How to complete this task: Among the records that follow, find the line with "(∀ (c st : Fin 16) (y : FwSlot) (it" and the line with "(it.tile = none". Set down those lines and all lines between them exactly, without adding anything.

+++ Exercise data +++

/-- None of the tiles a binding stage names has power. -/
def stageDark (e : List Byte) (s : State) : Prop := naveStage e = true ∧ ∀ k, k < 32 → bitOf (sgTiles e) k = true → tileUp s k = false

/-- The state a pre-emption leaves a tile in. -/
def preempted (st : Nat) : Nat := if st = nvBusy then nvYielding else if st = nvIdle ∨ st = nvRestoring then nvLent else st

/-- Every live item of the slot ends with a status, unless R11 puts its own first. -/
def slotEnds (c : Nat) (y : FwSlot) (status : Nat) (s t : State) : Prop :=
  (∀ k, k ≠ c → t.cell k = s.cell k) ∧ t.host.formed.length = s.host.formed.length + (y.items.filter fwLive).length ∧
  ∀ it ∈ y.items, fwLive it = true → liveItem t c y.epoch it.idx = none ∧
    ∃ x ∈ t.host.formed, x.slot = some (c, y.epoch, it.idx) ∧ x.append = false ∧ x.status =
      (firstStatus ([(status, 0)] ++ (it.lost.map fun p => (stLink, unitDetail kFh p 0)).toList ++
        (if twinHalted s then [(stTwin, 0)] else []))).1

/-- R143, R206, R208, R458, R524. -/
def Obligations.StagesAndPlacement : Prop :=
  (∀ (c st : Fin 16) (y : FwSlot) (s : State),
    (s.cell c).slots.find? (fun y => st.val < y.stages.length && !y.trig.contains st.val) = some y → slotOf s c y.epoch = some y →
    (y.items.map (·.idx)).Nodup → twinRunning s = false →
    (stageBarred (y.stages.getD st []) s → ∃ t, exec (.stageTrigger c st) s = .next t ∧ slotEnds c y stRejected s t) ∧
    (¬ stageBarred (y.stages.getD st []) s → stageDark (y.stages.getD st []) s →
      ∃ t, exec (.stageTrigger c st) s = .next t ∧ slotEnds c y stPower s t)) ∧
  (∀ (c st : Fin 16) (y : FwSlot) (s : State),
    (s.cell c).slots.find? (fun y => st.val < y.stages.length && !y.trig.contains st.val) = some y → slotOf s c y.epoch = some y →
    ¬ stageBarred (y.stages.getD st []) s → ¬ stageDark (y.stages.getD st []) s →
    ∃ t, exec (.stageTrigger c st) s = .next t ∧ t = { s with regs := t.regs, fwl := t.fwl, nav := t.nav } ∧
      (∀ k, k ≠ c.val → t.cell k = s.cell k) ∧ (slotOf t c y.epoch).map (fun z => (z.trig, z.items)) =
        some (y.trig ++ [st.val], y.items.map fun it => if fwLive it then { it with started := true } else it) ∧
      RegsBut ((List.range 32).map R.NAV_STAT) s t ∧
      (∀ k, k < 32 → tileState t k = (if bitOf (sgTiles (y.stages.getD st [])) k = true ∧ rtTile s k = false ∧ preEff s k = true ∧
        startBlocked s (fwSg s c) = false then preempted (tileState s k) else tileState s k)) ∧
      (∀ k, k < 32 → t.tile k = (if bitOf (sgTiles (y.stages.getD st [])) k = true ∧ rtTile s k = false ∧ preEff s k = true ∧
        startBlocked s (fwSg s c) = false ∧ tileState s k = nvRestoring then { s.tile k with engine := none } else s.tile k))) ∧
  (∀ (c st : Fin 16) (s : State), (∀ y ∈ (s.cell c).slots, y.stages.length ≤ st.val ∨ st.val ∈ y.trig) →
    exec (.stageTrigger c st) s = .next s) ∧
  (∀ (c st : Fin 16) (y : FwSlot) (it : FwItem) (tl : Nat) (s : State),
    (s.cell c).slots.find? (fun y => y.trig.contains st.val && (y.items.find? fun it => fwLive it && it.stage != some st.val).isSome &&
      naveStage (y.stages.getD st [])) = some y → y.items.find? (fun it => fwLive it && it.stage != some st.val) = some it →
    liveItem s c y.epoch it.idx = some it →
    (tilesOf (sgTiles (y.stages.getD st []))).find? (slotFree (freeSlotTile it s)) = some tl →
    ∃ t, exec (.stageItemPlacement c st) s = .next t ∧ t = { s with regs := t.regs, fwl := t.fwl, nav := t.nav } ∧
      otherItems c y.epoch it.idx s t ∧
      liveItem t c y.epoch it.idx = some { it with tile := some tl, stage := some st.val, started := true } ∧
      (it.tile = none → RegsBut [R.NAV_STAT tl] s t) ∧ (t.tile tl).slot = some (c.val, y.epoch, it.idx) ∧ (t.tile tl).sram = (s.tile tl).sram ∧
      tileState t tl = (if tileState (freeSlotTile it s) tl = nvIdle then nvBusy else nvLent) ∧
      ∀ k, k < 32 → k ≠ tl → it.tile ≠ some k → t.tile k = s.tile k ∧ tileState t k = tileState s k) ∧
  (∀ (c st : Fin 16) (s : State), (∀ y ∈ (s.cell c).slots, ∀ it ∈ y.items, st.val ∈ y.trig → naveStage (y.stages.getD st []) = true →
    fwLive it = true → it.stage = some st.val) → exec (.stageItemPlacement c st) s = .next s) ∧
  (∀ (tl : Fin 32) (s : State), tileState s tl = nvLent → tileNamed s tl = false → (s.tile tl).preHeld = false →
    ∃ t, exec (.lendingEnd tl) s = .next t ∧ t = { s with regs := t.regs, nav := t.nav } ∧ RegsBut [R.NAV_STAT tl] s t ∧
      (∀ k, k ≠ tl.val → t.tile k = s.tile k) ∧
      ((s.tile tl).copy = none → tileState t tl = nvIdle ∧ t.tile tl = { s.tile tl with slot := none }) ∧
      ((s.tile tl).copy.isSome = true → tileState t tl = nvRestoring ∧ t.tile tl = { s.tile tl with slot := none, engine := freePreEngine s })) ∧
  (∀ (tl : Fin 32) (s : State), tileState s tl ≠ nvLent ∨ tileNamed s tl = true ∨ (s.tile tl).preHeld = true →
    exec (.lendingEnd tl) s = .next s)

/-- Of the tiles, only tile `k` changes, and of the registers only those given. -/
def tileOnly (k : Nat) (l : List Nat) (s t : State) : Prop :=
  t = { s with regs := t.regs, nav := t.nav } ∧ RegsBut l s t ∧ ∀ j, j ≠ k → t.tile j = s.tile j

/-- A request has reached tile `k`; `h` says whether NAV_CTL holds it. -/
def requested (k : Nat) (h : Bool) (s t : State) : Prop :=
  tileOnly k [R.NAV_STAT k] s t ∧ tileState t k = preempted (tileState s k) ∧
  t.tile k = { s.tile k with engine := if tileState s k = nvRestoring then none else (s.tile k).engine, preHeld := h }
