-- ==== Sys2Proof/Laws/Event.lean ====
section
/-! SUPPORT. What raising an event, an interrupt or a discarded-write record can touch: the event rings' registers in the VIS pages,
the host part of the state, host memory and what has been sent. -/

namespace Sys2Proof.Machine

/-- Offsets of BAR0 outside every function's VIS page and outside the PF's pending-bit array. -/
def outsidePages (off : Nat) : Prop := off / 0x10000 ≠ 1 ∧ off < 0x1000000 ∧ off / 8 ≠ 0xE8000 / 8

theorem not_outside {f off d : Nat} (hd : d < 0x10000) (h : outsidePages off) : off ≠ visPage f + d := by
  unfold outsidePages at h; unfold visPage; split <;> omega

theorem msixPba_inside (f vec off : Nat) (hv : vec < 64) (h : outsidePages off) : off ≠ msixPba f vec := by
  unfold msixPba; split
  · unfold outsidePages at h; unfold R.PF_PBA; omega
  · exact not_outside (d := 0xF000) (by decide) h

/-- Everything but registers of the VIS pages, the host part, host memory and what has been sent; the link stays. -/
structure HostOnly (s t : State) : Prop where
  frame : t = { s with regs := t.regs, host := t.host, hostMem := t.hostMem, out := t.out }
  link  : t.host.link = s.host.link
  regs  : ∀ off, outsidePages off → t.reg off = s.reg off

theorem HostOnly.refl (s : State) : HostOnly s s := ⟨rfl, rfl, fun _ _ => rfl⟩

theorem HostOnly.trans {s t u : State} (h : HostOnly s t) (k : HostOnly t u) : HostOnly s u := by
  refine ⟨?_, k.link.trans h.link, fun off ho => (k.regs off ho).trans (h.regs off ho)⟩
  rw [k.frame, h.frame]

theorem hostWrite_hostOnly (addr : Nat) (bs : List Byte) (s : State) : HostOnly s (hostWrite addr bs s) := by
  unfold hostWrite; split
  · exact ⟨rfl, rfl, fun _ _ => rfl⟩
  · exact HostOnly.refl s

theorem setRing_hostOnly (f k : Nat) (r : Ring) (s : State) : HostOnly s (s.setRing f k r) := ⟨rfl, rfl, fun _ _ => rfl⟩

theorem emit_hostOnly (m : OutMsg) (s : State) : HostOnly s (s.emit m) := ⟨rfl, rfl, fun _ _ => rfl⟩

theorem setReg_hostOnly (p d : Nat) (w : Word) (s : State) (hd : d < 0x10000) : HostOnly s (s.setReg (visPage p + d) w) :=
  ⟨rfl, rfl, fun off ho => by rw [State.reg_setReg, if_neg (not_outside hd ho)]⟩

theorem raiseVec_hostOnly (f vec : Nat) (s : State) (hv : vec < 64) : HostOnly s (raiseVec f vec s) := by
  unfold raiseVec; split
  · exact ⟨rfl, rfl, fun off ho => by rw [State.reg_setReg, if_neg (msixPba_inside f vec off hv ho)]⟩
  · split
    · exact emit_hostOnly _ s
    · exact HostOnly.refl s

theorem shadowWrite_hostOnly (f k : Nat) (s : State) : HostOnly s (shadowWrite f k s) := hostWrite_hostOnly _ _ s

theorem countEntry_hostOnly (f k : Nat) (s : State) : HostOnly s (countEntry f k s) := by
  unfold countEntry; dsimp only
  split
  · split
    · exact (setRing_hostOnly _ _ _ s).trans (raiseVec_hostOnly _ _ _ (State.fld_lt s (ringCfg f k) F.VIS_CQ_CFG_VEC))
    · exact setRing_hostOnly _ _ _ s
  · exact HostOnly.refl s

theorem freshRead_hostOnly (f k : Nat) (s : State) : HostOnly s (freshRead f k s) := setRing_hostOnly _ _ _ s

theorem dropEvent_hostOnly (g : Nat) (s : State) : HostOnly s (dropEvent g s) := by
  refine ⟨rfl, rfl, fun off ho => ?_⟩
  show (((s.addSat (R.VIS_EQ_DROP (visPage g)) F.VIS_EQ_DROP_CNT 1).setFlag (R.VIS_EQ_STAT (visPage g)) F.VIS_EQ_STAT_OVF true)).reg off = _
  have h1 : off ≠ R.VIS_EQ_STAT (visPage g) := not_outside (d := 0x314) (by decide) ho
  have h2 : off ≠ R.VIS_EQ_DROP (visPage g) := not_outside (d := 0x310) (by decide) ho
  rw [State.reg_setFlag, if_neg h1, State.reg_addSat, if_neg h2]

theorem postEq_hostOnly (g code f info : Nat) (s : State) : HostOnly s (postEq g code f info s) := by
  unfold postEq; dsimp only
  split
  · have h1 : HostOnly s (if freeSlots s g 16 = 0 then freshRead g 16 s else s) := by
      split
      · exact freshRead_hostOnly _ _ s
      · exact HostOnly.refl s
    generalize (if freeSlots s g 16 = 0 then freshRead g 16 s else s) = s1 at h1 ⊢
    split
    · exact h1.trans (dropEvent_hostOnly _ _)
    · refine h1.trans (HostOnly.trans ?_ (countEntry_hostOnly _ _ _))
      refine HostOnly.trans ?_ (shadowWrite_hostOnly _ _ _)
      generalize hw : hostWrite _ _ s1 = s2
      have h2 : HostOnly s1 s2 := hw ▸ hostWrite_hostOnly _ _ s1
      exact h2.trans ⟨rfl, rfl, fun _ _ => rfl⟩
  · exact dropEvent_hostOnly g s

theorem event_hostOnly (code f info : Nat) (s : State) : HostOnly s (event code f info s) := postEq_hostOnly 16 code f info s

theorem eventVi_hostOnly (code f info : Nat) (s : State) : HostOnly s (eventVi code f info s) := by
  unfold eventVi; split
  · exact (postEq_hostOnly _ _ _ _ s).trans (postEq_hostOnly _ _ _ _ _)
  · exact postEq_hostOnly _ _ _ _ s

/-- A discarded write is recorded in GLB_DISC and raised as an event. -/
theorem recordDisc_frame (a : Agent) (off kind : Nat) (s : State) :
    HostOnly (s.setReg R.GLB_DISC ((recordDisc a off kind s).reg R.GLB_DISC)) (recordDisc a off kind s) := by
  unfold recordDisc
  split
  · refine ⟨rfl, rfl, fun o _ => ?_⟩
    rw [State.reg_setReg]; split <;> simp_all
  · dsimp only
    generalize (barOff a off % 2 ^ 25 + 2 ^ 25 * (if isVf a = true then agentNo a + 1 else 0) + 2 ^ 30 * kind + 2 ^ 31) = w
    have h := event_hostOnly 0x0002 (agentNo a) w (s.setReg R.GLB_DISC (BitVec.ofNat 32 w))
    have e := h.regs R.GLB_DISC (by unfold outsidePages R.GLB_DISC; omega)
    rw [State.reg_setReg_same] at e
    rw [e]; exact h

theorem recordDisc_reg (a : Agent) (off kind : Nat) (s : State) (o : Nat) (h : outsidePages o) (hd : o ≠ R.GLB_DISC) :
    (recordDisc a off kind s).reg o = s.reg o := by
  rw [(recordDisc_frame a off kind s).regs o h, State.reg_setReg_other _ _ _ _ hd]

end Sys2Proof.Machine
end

+++

Response:
  (∀ (c st : Fin 16) (y : FwSlot) (it : FwItem) (tl : Nat) (s : State),
    (s.cell c).slots.find? (fun y => y.trig.contains st.val && (y.items.find? fun it => fwLive it && it.stage != some st.val).isSome &&
      naveStage (y.stages.getD st [])) = some y → y.items.find? (fun it => fwLive it && it.stage != some st.val) = some it →
    liveItem s c y.epoch it.idx = some it →
    (tilesOf (sgTiles (y.stages.getD st []))).find? (slotFree (freeSlotTile it s)) = some tl →
    ∃ t, exec (.stageItemPlacement c st) s = .next t ∧ t = { s with regs := t.regs, fwl := t.fwl, nav := t.nav } ∧
      otherItems c y.epoch it.idx s t ∧
      liveItem t c y.epoch it.idx = some { it with tile := some tl, stage := some st.val, started := true } ∧
      (it.tile = none → RegsBut [R.NAV_STAT tl] s t) ∧ (t.tile tl).slot = some (c.val, y.epoch, it.idx) ∧ (t.tile tl).sram = (s.tile tl).sram ∧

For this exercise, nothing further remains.